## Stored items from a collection
#####

/-! ### The queue operations -/

/-- What the two queue reads can do: touch STATUS alone, without unit Q and on an empty queue, or deliver the head into
CBUF. -/
theorem exec_queueRead {i : Instr} {s t : State} (hi : i = .qpeek ∨ i = .qdeq) (h : exec i s = .next t) :
    ((s.params.hasQ = false ∨ s.queue = []) ∧ t = { s with status := t.status }) ∨
      ∃ e rest, s.params.hasQ = true ∧ s.queue = e :: rest ∧ ∀ k, t.byteAt .cbuf k = (s.deliver e).byteAt .cbuf k := by
  rcases hi with rfl | rfl
  · rcases execQpeek_next h with ⟨hQ, rfl⟩ | ⟨-, hq, rfl⟩ | ⟨e, rest, hQ, hq, -, rfl⟩
    · exact .inl ⟨.inl hQ, rfl⟩
    · exact .inl ⟨.inr hq, rfl⟩
    · exact .inr ⟨e, rest, hQ, hq, fun _ => rfl⟩
  · rcases execQdeq_next h with ⟨hQ, rfl⟩ | ⟨-, hq, rfl⟩ | ⟨e, rest, hQ, hq, -, rfl⟩
    · exact .inl ⟨.inl hQ, rfl⟩
    · exact .inl ⟨.inr hq, rfl⟩
    · exact .inr ⟨e, rest, hQ, hq, fun _ => rfl⟩

/-- A queue read leaves CBUF behind the head's body. -/
theorem exec_queueRead_behind {i : Instr} {s t : State} {e : QEntry} {rest : List QEntry}
    (hi : i = .qpeek ∨ i = .qdeq) (h : exec i s = .next t) (hQ : s.params.hasQ = true) (hq : s.queue = e :: rest) :
    s.SameOutside t .cbuf 0 e.body.length := by
  intro k hk
  rcases exec_queueRead hi h with ⟨habsent | hempty, -⟩ | ⟨e', rest', -, hq', hbytes⟩
  · exact absurd (hQ.symm.trans habsent) nofun
  · exact absurd (hq.symm.trans hempty) nofun
  · obtain ⟨rfl, -⟩ := List.cons.inj (hq'.symm.trans hq)
    exact (hbytes k).trans (s.deliver_behind e' (by omega))

/-- A queue read that finds no entry changes STATUS alone. -/
theorem exec_queueRead_nothing {i : Instr} {s t : State} (hi : i = .qpeek ∨ i = .qdeq) (h : exec i s = .next t)
    (hno : s.params.hasQ = false ∨ s.queue = []) : t = { s with status := t.status } := by
  rcases exec_queueRead hi h with ⟨-, ht⟩ | ⟨e, rest, hQ, hq, -⟩
  · exact ht
  · simp [hQ, hq] at hno

/-- Settles O44: the fields are those of each operation's frame, RV is DECODE's alone, and what the two reads leave of
CBUF is `exec_queueRead`'s. -/
theorem queueOperationsFrame : Obligations.QueueOperationsFrame := by
  refine fun s t i h => ⟨?_, ?_, ?_, ?_, fun hi hQ e rest hq => exec_queueRead_behind hi h hQ hq,
    fun hi hno => exec_queueRead_nothing hi h hno⟩
  · rintro rfl
    exact ⟨⟨exec_statusRV h nofun, exec_statusQV h nofun nofun nofun⟩, exec_frame h⟩
  · rintro rfl
    exact ⟨exec_statusRV h nofun, exec_frame h⟩
  · rintro rfl
    exact ⟨exec_statusRV h nofun, exec_frame h⟩
  · rintro rfl
    exact ⟨exec_statusRV h nofun, exec_frame h⟩

end Sys2Proof.Machine
end

section
/-! Script lines as runs of steps (30_encoding.md R98, R99): a list of transactions that starts no operation, and from it
the lines BUILD and LOOP. -/

namespace Sys2Proof.Machine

#####

## Work instructions
Every line above should be written out again, unchanged.

## Result
/-! ### The queue operations -/

/-- What the two queue reads can do: touch STATUS alone, without unit Q and on an empty queue, or deliver the head into
CBUF. -/
theorem exec_queueRead {i : Instr} {s t : State} (hi : i = .qpeek ∨ i = .qdeq) (h : exec i s = .next t) :
    ((s.params.hasQ = false ∨ s.queue = []) ∧ t = { s with status := t.status }) ∨
      ∃ e rest, s.params.hasQ = true ∧ s.queue = e :: rest ∧ ∀ k, t.byteAt .cbuf k = (s.deliver e).byteAt .cbuf k := by
  rcases hi with rfl | rfl
  · rcases execQpeek_next h with ⟨hQ, rfl⟩ | ⟨-, hq, rfl⟩ | ⟨e, rest, hQ, hq, -, rfl⟩
    · exact .inl ⟨.inl hQ, rfl⟩
    · exact .inl ⟨.inr hq, rfl⟩
    · exact .inr ⟨e, rest, hQ, hq, fun _ => rfl⟩
  · rcases execQdeq_next h with ⟨hQ, rfl⟩ | ⟨-, hq, rfl⟩ | ⟨e, rest, hQ, hq, -, rfl⟩
    · exact .inl ⟨.inl hQ, rfl⟩
    · exact .inl ⟨.inr hq, rfl⟩
    · exact .inr ⟨e, rest, hQ, hq, fun _ => rfl⟩

/-- A queue read leaves CBUF behind the head's body. -/
theorem exec_queueRead_behind {i : Instr} {s t : State} {e : QEntry} {rest : List QEntry}
    (hi : i = .qpeek ∨ i = .qdeq) (h : exec i s = .next t) (hQ : s.params.hasQ = true) (hq : s.queue = e :: rest) :
    s.SameOutside t .cbuf 0 e.body.length := by
  intro k hk
  rcases exec_queueRead hi h with ⟨habsent | hempty, -⟩ | ⟨e', rest', -, hq', hbytes⟩
  · exact absurd (hQ.symm.trans habsent) nofun
  · exact absurd (hq.symm.trans hempty) nofun
  · obtain ⟨rfl, -⟩ := List.cons.inj (hq'.symm.trans hq)
    exact (hbytes k).trans (s.deliver_behind e' (by omega))

/-- A queue read that finds no entry changes STATUS alone. -/
theorem exec_queueRead_nothing {i : Instr} {s t : State} (hi : i = .qpeek ∨ i = .qdeq) (h : exec i s = .next t)
    (hno : s.params.hasQ = false ∨ s.queue = []) : t = { s with status := t.status } := by
  rcases exec_queueRead hi h with ⟨-, ht⟩ | ⟨e, rest, hQ, hq, -⟩
  · exact ht
  · simp [hQ, hq] at hno

/-- Settles O44: the fields are those of each operation's frame, RV is DECODE's alone, and what the two reads leave of
CBUF is `exec_queueRead`'s. -/
theorem queueOperationsFrame : Obligations.QueueOperationsFrame := by
  refine fun s t i h => ⟨?_, ?_, ?_, ?_, fun hi hQ e rest hq => exec_queueRead_behind hi h hQ hq,
    fun hi hno => exec_queueRead_nothing hi h hno⟩
  · rintro rfl
    exact ⟨⟨exec_statusRV h nofun, exec_statusQV h nofun nofun nofun⟩, exec_frame h⟩
  · rintro rfl
    exact ⟨exec_statusRV h nofun, exec_frame h⟩
  · rintro rfl
    exact ⟨exec_statusRV h nofun, exec_frame h⟩
  · rintro rfl
    exact ⟨exec_statusRV h nofun, exec_frame h⟩

end Sys2Proof.Machine
end

section
/-! Script lines as runs of steps (30_encoding.md R98, R99): a list of transactions that starts no operation, and from it
the lines BUILD and LOOP. -/

namespace Sys2Proof.Machine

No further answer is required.